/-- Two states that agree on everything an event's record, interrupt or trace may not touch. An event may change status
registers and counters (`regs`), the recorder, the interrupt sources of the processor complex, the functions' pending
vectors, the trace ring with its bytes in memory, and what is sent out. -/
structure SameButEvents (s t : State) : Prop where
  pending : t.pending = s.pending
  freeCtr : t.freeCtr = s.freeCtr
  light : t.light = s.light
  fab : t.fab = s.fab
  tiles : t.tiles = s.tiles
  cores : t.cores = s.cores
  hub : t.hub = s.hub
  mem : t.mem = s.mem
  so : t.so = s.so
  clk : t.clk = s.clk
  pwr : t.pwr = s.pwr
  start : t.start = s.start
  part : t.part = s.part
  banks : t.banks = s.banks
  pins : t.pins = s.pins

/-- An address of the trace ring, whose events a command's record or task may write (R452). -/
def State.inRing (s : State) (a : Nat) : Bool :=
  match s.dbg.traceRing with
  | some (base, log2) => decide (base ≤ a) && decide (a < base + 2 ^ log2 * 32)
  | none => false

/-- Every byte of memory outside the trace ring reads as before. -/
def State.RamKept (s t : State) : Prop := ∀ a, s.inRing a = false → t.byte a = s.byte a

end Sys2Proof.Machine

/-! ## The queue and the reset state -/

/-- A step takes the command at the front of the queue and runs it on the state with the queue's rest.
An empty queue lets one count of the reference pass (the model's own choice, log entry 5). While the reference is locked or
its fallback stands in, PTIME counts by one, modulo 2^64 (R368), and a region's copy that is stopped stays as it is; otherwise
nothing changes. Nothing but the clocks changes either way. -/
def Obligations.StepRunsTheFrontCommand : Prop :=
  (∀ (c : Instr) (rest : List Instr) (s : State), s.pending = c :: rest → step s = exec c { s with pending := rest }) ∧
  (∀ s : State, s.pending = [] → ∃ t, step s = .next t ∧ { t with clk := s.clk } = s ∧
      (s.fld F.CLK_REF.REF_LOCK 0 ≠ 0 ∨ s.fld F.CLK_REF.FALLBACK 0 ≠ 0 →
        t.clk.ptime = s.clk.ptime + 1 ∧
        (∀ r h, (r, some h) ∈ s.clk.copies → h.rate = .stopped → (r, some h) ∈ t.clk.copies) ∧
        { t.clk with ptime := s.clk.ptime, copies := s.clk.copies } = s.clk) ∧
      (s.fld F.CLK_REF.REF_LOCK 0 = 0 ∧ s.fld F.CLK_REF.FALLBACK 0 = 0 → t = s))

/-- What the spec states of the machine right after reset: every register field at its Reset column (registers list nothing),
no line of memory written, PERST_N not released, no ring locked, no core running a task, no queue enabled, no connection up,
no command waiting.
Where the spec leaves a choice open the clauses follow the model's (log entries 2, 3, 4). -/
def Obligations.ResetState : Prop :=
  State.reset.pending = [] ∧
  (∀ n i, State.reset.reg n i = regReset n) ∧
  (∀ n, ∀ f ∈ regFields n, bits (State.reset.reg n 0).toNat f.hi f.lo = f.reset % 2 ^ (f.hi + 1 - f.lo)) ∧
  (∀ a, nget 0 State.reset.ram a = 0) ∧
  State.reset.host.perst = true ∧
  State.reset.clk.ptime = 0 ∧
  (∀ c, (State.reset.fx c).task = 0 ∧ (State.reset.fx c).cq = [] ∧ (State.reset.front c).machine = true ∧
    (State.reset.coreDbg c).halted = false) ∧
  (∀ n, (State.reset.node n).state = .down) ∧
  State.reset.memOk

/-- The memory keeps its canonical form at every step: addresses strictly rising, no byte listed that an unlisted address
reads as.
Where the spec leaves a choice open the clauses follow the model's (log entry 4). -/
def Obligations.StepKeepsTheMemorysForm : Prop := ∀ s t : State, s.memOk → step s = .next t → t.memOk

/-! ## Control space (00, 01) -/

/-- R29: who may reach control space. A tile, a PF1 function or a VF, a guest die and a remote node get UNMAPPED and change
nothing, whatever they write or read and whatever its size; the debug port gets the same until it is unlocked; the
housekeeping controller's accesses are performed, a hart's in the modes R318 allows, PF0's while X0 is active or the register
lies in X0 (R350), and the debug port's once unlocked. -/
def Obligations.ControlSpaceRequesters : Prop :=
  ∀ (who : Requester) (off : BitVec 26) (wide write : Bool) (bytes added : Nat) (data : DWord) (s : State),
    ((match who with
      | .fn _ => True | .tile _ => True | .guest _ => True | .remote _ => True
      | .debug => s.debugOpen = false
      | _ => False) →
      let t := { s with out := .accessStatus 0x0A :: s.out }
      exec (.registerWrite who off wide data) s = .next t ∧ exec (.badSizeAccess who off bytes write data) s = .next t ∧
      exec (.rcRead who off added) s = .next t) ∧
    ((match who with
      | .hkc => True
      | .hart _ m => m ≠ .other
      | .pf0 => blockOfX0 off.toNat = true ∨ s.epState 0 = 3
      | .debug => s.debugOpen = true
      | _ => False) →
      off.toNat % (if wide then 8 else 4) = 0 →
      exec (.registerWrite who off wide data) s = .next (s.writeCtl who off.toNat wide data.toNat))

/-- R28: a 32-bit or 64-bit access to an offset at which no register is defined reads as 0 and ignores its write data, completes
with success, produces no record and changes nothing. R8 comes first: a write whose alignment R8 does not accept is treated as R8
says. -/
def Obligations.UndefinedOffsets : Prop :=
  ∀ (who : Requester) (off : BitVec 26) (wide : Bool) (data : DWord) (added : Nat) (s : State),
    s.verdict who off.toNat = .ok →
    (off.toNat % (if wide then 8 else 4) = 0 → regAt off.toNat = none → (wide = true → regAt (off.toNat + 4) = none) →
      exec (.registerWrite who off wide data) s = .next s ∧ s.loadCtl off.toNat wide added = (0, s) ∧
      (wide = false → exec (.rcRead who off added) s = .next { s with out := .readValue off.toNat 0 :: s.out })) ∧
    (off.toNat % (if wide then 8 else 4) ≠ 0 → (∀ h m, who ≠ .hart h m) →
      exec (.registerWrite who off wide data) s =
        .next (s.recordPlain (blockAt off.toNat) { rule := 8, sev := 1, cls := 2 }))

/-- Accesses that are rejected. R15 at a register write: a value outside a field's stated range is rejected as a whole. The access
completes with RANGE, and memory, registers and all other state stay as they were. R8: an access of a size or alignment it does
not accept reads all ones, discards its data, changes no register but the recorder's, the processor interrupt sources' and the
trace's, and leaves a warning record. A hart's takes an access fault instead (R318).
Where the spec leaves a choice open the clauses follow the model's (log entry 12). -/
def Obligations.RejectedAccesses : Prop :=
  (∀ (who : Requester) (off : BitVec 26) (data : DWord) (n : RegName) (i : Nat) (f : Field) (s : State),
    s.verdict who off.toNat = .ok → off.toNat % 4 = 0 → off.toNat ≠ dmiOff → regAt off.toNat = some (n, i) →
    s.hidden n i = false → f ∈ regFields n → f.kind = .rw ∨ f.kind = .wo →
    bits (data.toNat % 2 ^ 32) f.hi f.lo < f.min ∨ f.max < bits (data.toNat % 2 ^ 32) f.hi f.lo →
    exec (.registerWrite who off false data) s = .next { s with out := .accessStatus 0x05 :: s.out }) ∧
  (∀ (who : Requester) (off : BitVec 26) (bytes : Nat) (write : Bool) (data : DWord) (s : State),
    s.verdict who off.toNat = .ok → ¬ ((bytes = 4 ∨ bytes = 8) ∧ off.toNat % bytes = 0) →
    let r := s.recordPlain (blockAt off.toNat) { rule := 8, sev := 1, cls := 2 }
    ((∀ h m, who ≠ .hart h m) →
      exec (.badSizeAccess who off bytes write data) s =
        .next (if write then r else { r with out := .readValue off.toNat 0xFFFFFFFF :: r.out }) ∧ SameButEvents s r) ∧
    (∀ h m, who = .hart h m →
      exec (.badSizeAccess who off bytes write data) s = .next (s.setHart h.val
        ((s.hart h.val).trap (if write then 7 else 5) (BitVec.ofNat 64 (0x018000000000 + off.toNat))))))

# [Activity]
Within the listing above, the range opens at the line with "s.epState 0 = 3" and closes at the line with "whole. The access". Reproduce exactly the lines of that range, including both ends.

# [Result]
      | .pf0 => blockOfX0 off.toNat = true ∨ s.epState 0 = 3
      | .debug => s.debugOpen = true
      | _ => False) →
      off.toNat % (if wide then 8 else 4) = 0 →
      exec (.registerWrite who off wide data) s = .next (s.writeCtl who off.toNat wide data.toNat))

/-- R28: a 32-bit or 64-bit access to an offset at which no register is defined reads as 0 and ignores its write data, completes
with success, produces no record and changes nothing. R8 comes first: a write whose alignment R8 does not accept is treated as R8
says. -/
def Obligations.UndefinedOffsets : Prop :=
  ∀ (who : Requester) (off : BitVec 26) (wide : Bool) (data : DWord) (added : Nat) (s : State),
    s.verdict who off.toNat = .ok →
    (off.toNat % (if wide then 8 else 4) = 0 → regAt off.toNat = none → (wide = true → regAt (off.toNat + 4) = none) →
      exec (.registerWrite who off wide data) s = .next s ∧ s.loadCtl off.toNat wide added = (0, s) ∧
      (wide = false → exec (.rcRead who off added) s = .next { s with out := .readValue off.toNat 0 :: s.out })) ∧
    (off.toNat % (if wide then 8 else 4) ≠ 0 → (∀ h m, who ≠ .hart h m) →
      exec (.registerWrite who off wide data) s =
        .next (s.recordPlain (blockAt off.toNat) { rule := 8, sev := 1, cls := 2 }))

/-- Accesses that are rejected. R15 at a register write: a value outside a field's stated range is rejected as a whole. The access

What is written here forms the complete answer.